Directions – Return exactly the lines below, starting with the one that has "def fp16 (h" and going on through the one that has "let r := m % 2 ^ k * 2".

Saved entries –

━━━━━━━━━━━━━━━━━━━━━━━━━━━━━━

-- ==== Sys2Proof/Machine/Float.lean ====
section
/-!
DEFINITION. fp32 and fp16 (R56 to R58, R91): operands are read exactly (subnormals as zeros), an operation is computed
exactly over integers and rounded once to nearest, ties to even, as if the exponent range were unbounded; then it
overflows to infinity or is flushed to zero.
-/
namespace Sys2Proof.Machine
open Sys2Proof

/-- A floating-point operand: a NaN (signalling or not), an infinity with its sign (true is negative), or the exact
value ± m × 2^e. -/
inductive Fp where
  | nan (signalling : Bool)
  | inf (s : Bool)
  | fin (s : Bool) (m : Nat) (e : Int)
  deriving DecidableEq, Repr

/-- The canonical quiet NaN (R56). -/
abbrev QNAN : Word := 0x7FC00000

/-- Read an fp32 operand; a subnormal reads as zero of its sign (R56). -/
def fp32 (w : Word) : Fp :=
  let s := bitOf w 31
  let e := fldOf w 30 23
  let f := fldOf w 22 0
  if e = 255 then (if f = 0 then .inf s else .nan (decide (f < 0x400000)))
  else if e = 0 then .fin s 0 0
  else .fin s (f + 0x800000) ((e : Int) - 150)

/-- Read an fp16 value (R57). -/
def fp16 (h : Nat) : Fp :=
  let s := decide (0x8000 ≤ h % 65536)
  let e := h / 1024 % 32
  let f := h % 1024
  if e = 31 then (if f = 0 then .inf s else .nan (decide (f < 512)))
  else if e = 0 then .fin s 0 0
  else .fin s (f + 1024) ((e : Int) - 25)

/-- A mantissa cut to `p` bits, to nearest with ties to even: the new mantissa and exponent. -/
def roundTo (p m : Nat) (e : Int) : Nat × Int :=
  let n := Nat.log2 m + 1
  if n ≤ p then (m * 2 ^ (p - n), e - ((p - n : Nat) : Int))
  else
    let k := n - p
    let q := m / 2 ^ k
    let r := m % 2 ^ k * 2
    let q' := if r < 2 ^ k then q else if 2 ^ k < r then q + 1 else if q % 2 = 0 then q else q + 1
    if q' = 2 ^ p then (2 ^ (p - 1), e + ((k + 1 : Nat) : Int)) else (q', e + ((k : Nat) : Int))

/-- The fp32 word of ± m × 2^e, rounded once, with the flags of and uf (R56). -/
def pack32 (s : Bool) (m : Nat) (e : Int) : ResF :=
  let sg : Nat := if s then 0x80000000 else 0
  if m = 0 then (Word.ofNat sg, 0)
  else
    let r := roundTo 24 m e
    let x := r.2 + 150
    if 255 ≤ x then (Word.ofNat (sg + 0x7F800000), FL_OF)
    else if x ≤ 0 then (Word.ofNat sg, FL_UF)
    else (Word.ofNat (sg + x.toNat * 0x800000 + (r.1 - 0x800000)), 0)

/-- The fp16 halfword of ± m × 2^e, rounded once (R57). -/
def pack16 (s : Bool) (m : Nat) (e : Int) : Nat × Word :=
  let sg : Nat := if s then 0x8000 else 0
  if m = 0 then (sg, 0)
  else
    let r := roundTo 11 m e
    let x := r.2 + 25
    if 31 ≤ x then (sg + 0x7C00, FL_OF)
    else if x ≤ 0 then (sg, FL_UF)
    else (sg + x.toNat * 1024 + (r.1 - 1024), 0)

/-- The fp32 word of a value that needs no rounding or is a special. -/
def fpWord : Fp → ResF
  | .nan _ => (QNAN, 0)
  | .inf s => (if s then 0xFF800000 else 0x7F800000, 0)
  | .fin s m e => pack32 s m e

def Fp.sig : Fp → Bool
  | .nan x => x
  | _ => false
def Fp.isNan : Fp → Bool
  | .nan _ => true
  | _ => false
/-- The sign of a value; a NaN has none here. -/
def Fp.neg : Fp → Bool
  | .nan _ => false
  | .inf s => s
  | .fin s _ _ => s
def Fp.flip : Fp → Fp
  | .nan x => .nan x
  | .inf s => .inf (!s)
  | .fin s m e => .fin (!s) m e

/-- The signed mantissa. -/
def sgn (s : Bool) (m : Nat) : Int := if s then -(m : Int) else m

/-- Two exact values added, rounded once; an exact zero sum is +0 unless both are −0. -/
def addFin (s1 : Bool) (m1 : Nat) (e1 : Int) (s2 : Bool) (m2 : Nat) (e2 : Int) : ResF :=
  let e := min e1 e2
  let x := sgn s1 m1 * (2 ^ (e1 - e).toNat : Nat) + sgn s2 m2 * (2 ^ (e2 - e).toNat : Nat)
  if x = 0 then (if s1 && s2 && m1 = 0 && m2 = 0 then 0x80000000 else 0, 0)
  else pack32 (decide (x < 0)) x.natAbs e

def faddFp (a b : Fp) : ResF :=
  match a, b with
  | .fin s1 m1 e1, .fin s2 m2 e2 => addFin s1 m1 e1 s2 m2 e2
  | .inf s1, .inf s2 => if s1 = s2 then fpWord (.inf s1) else (QNAN, FL_NV)
  | .inf s, .fin _ _ _ => fpWord (.inf s)
  | .fin _ _ _, .inf s => fpWord (.inf s)
  | x, y => (QNAN, flagIf (x.sig || y.sig) FL_NV)

/-- d + a × b with one rounding (R91). -/
def fmaFp (d a b : Fp) : ResF :=
  match a, b with
  | .fin sa ma ea, .fin sb mb eb =>
    match d with
    | .fin sd md ed => addFin (sa != sb) (ma * mb) (ea + eb) sd md ed
    | .inf s => fpWord (.inf s)
    | .nan x => (QNAN, flagIf x FL_NV)
  | .nan x, y => (QNAN, flagIf (x || y.sig || d.sig) FL_NV)
  | x, .nan y => (QNAN, flagIf (y || x.sig || d.sig) FL_NV)
  | x, y =>
    let zeroInf := match x, y with
      | .fin _ m _, _ => decide (m = 0)
      | _, .fin _ m _ => decide (m = 0)
      | _, _ => false
    let s := x.neg != y.neg
    match d with
    | .nan sg => (QNAN, if sg then FL_NV else if zeroInf then flagIf Config.fmaInvalidQuiet FL_NV else 0)
    | .inf sd => if zeroInf || sd != s then (QNAN, FL_NV) else fpWord (.inf s)
    | .fin _ _ _ => if zeroInf then (QNAN, FL_NV) else fpWord (.inf s)

def fmulFp (a b : Fp) : ResF :=
  match a, b with
  | .fin sa ma ea, .fin sb mb eb => pack32 (sa != sb) (ma * mb) (ea + eb)
  | .nan x, y => (QNAN, flagIf (x || y.sig) FL_NV)
  | x, .nan y => (QNAN, flagIf (x.sig || y) FL_NV)
  | .inf s, .inf t => fpWord (.inf (s != t))
  | .inf s, .fin t m _ => if m = 0 then (QNAN, FL_NV) else fpWord (.inf (s != t))
  | .fin t m _, .inf s => if m = 0 then (QNAN, FL_NV) else fpWord (.inf (s != t))

/-- The quotient of two positive integers with 64 extra bits; its low bit is sticky. -/
def divSticky (a b : Nat) : Nat := let q := a * 2 ^ 64 / b; q * 2 + (if a * 2 ^ 64 % b = 0 then 0 else 1)

def fdivFp (a b : Fp) : ResF :=
  match a, b with
  | .nan x, y => (QNAN, flagIf (x || y.sig) FL_NV)
  | x, .nan y => (QNAN, flagIf (x.sig || y) FL_NV)
  | .inf _, .inf _ => (QNAN, FL_NV)
  | .inf s, .fin t _ _ => fpWord (.inf (s != t))
  | .fin s _ _, .inf t => fpWord (.fin (s != t) 0 0)
  | .fin s m e, .fin t n f =>
    if n = 0 then (if m = 0 then (QNAN, FL_NV) else ((fpWord (.inf (s != t))).1, FL_DZ))
    else pack32 (s != t) (if m = 0 then 0 else divSticky m n) (e - f - 65)

/-- Integer square root, from bit `n − 1` down. -/
def isqrt : Nat → Nat → Nat → Nat
  | 0, r, _ => r
  | n + 1, r, x => isqrt n (if (r + 2 ^ n) * (r + 2 ^ n) ≤ x then r + 2 ^ n else r) x

def fsqrtFp (a : Fp) : ResF :=
  match a with
  | .nan x => (QNAN, flagIf x FL_NV)
  | .inf s => if s then (QNAN, FL_NV) else fpWord (.inf false)
  | .fin s m e =>
    if m = 0 then fpWord (.fin s 0 0)
    else if s then (QNAN, FL_NV)
    else
      let k : Nat := if e % 2 = 0 then 64 else 65
      let x := m * 2 ^ k
      let r := isqrt 48 0 x
      pack32 false (r * 2 + (if r * r = x then 0 else 1)) ((e - (k : Int)) / 2 - 1)

/-- −1, 0 or 1 as the first of two non-NaN values is below, equal to or above the second; the zeros are equal. -/
def cmpFp (a b : Fp) : Int :=
  match a, b with
  | .inf s, .inf t => if s = t then 0 else if s then -1 else 1
  | .inf s, _ => if s then -1 else 1
  | _, .inf t => if t then 1 else -1
  | .fin s m e, .fin t n f =>
    let g := min e f
    let x := sgn s m * (2 ^ (e - g).toNat : Nat) - sgn t n * (2 ^ (f - g).toNat : Nat)
    if x < 0 then -1 else if x = 0 then 0 else 1
  | _, _ => 0

/-- An operand delivered as a result: subnormals are zeros of their sign. -/
def deliver (w : Word) : Word := (fpWord (fp32 w)).1

def fminmax (max : Bool) (a b : Word) : ResF :=
  let x := fp32 a; let y := fp32 b
  let f := flagIf (x.sig || y.sig) FL_NV
  if x.isNan && y.isNan then (QNAN, f)
  else if x.isNan then (deliver b, f)
  else if y.isNan then (deliver a, f)
  else
    let c := cmpFp x y
    let aLow := decide (c < 0) || (decide (c = 0) && x.neg)
    (if aLow != max then deliver a else deliver b, f)

/-! ### R91 -/
def fAdd (a b : Word) : ResF := faddFp (fp32 a) (fp32 b)
def fSub (a b : Word) : ResF := faddFp (fp32 a) (fp32 b).flip
def fMul (a b : Word) : ResF := fmulFp (fp32 a) (fp32 b)
def fMadd (d a b : Word) : ResF := fmaFp (fp32 d) (fp32 a) (fp32 b)
def fMin (a b : Word) : ResF := fminmax false a b
def fMax (a b : Word) : ResF := fminmax true a b
def fAbs (a : Word) : ResF := plain (a &&& 0x7FFFFFFF)
def fNeg (a : Word) : ResF := plain (a ^^^ 0x80000000)
def fDiv (a b : Word) : ResF := fdivFp (fp32 a) (fp32 b)
def fSqrt (a : Word) : ResF := fsqrtFp (fp32 a)
/-- FEQ: nv only for a signalling NaN. -/
def fEq (a b : Word) : ResF :=
  let x := fp32 a; let y := fp32 b
  if x.isNan || y.isNan then (0, flagIf (x.sig || y.sig) FL_NV) else plain (if cmpFp x y = 0 then 1 else 0)
/-- FLT and FLE: nv for any NaN. -/
def fLt (a b : Word) : ResF :=
  let x := fp32 a; let y := fp32 b
  if x.isNan || y.isNan then (0, FL_NV) else plain (if cmpFp x y < 0 then 1 else 0)
def fLe (a b : Word) : ResF :=
  let x := fp32 a; let y := fp32 b
  if x.isNan || y.isNan then (0, FL_NV) else plain (if cmpFp x y ≤ 0 then 1 else 0)

/-! ### Conversions (R57, R58, R91) -/

/-- ± m × 2^e rounded to an integer, to nearest with ties to even. -/
def rneInt (s : Bool) (m : Nat) (e : Int) : Int :=
  if 0 ≤ e then sgn s m * (2 ^ e.toNat : Nat) else rneShift (sgn s m) (-e).toNat

/-- ± m × 2^e rounded down to an integer. -/
def floorInt (s : Bool) (m : Nat) (e : Int) : Int :=
  if 0 ≤ e then sgn s m * (2 ^ e.toNat : Nat) else sgn s m / (2 ^ (-e).toNat : Nat)

def fcvtSW (a : Word) : ResF := ((pack32 (decide (a.toInt < 0)) a.toInt.natAbs 0).1, 0)
def fcvtWS (a : Word) : ResF :=
  match fp32 a with
  | .nan _ => (0, FL_NV)
  | .inf s => (if s then 0x80000000 else 0x7FFFFFFF, FL_NV)
  | .fin s m e => let r := satS32 (rneInt s m e); (r.1, flagIf (r.2 ≠ 0) FL_NV)
def fcvtSX (a : Word) : ResF := ((pack32 (decide (a.toInt < 0)) a.toInt.natAbs (-16)).1, 0)
def fcvtXS (a : Word) : ResF :=
  match fp32 a with
  | .nan _ => (0, FL_NV)
  | .inf s => (if s then 0x80000000 else 0x7FFFFFFF, FL_SAT)
  | .fin s m e => satS32 (rneInt s m (e + 16))
def fcvtSL (a : Word) : ResF :=
  let x := lumClamp a
  ((pack32 false (if x.1 = 0 then 0 else divSticky x.1 LUM1) (-65)).1, x.2)
def fcvtLS (a : Word) : ResF :=
  match fp32 a with
  | .nan _ => plain 0
  | .inf s => plain (if s then 0 else Word.ofNat LUM1)
  | .fin s m e =>
    if s || m = 0 then plain 0
    else if 0 ≤ cmpFp (.fin s m e) (.fin false 1 0) then plain (Word.ofNat LUM1)
    else plain (Word.ofInt (rneInt false (m * LUM1) e))

/-- fp16 to fp32 (R57). -/
def f16to32 (h : Nat) : ResF :=
  match fp16 h with
  | .nan x => (QNAN, flagIf x FL_NV)
  | x => ((fpWord x).1, 0)

/-- fp32 to fp16 (R57). An infinity converts to infinity and sets no flag (DESIGN CHOICE, assumption 70). -/
def f32to16 (w : Word) : Nat × Word :=
  match fp32 w with
  | .nan x => (0x7E00, flagIf x FL_NV)
  | .inf s => (if s then 0xFC00 else 0x7C00, 0)
  | .fin s m e => pack16 s m e

/-- floor, saturated to s32; NaN reads as 0 (R124). -/
def floorS32 (w : Word) : Int :=
  match fp32 w with
  | .nan _ => 0
  | .inf s => if s then -2147483648 else 2147483647
  | .fin s m e => max (-2147483648) (min 2147483647 (floorInt s m e))

/-- v − floor(v) (R125). The difference is rounded as R56 gives where fp32 cannot hold it (assumption 20); where that
rounding would reach 1.0, which R125 excludes, the result is a free value below 1.0. -/
def fFract (w : Word) : ResF :=
  match fp32 w with
  | .nan _ => (0, FL_NV)
  | .inf _ => (0, FL_NV)
  | .fin s m e =>
    if 0 ≤ e then plain 0
    else
      let d := sgn s m - floorInt s m e * (2 ^ (-e).toNat : Nat)
      let r := pack32 false d.toNat e
      plain (if r.1 = 0x3F800000 then deliver (Word.ofNat ((Config.fractFree w).toNat % 0x3F800000)) else r.1)

end Sys2Proof.Machine
end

━━━━━━━━━━━━━━━━━━━━━━━━━━━━━━

Response to the task –
def fp16 (h : Nat) : Fp :=
  let s := decide (0x8000 ≤ h % 65536)
  let e := h / 1024 % 32
  let f := h % 1024
  if e = 31 then (if f = 0 then .inf s else .nan (decide (f < 512)))
  else if e = 0 then .fin s 0 0
  else .fin s (f + 1024) ((e : Int) - 25)

/-- A mantissa cut to `p` bits, to nearest with ties to even: the new mantissa and exponent. -/
def roundTo (p m : Nat) (e : Int) : Nat × Int :=
  let n := Nat.log2 m + 1
  if n ≤ p then (m * 2 ^ (p - n), e - ((p - n : Nat) : Int))
  else
    let k := n - p
    let q := m / 2 ^ k
    let r := m % 2 ^ k * 2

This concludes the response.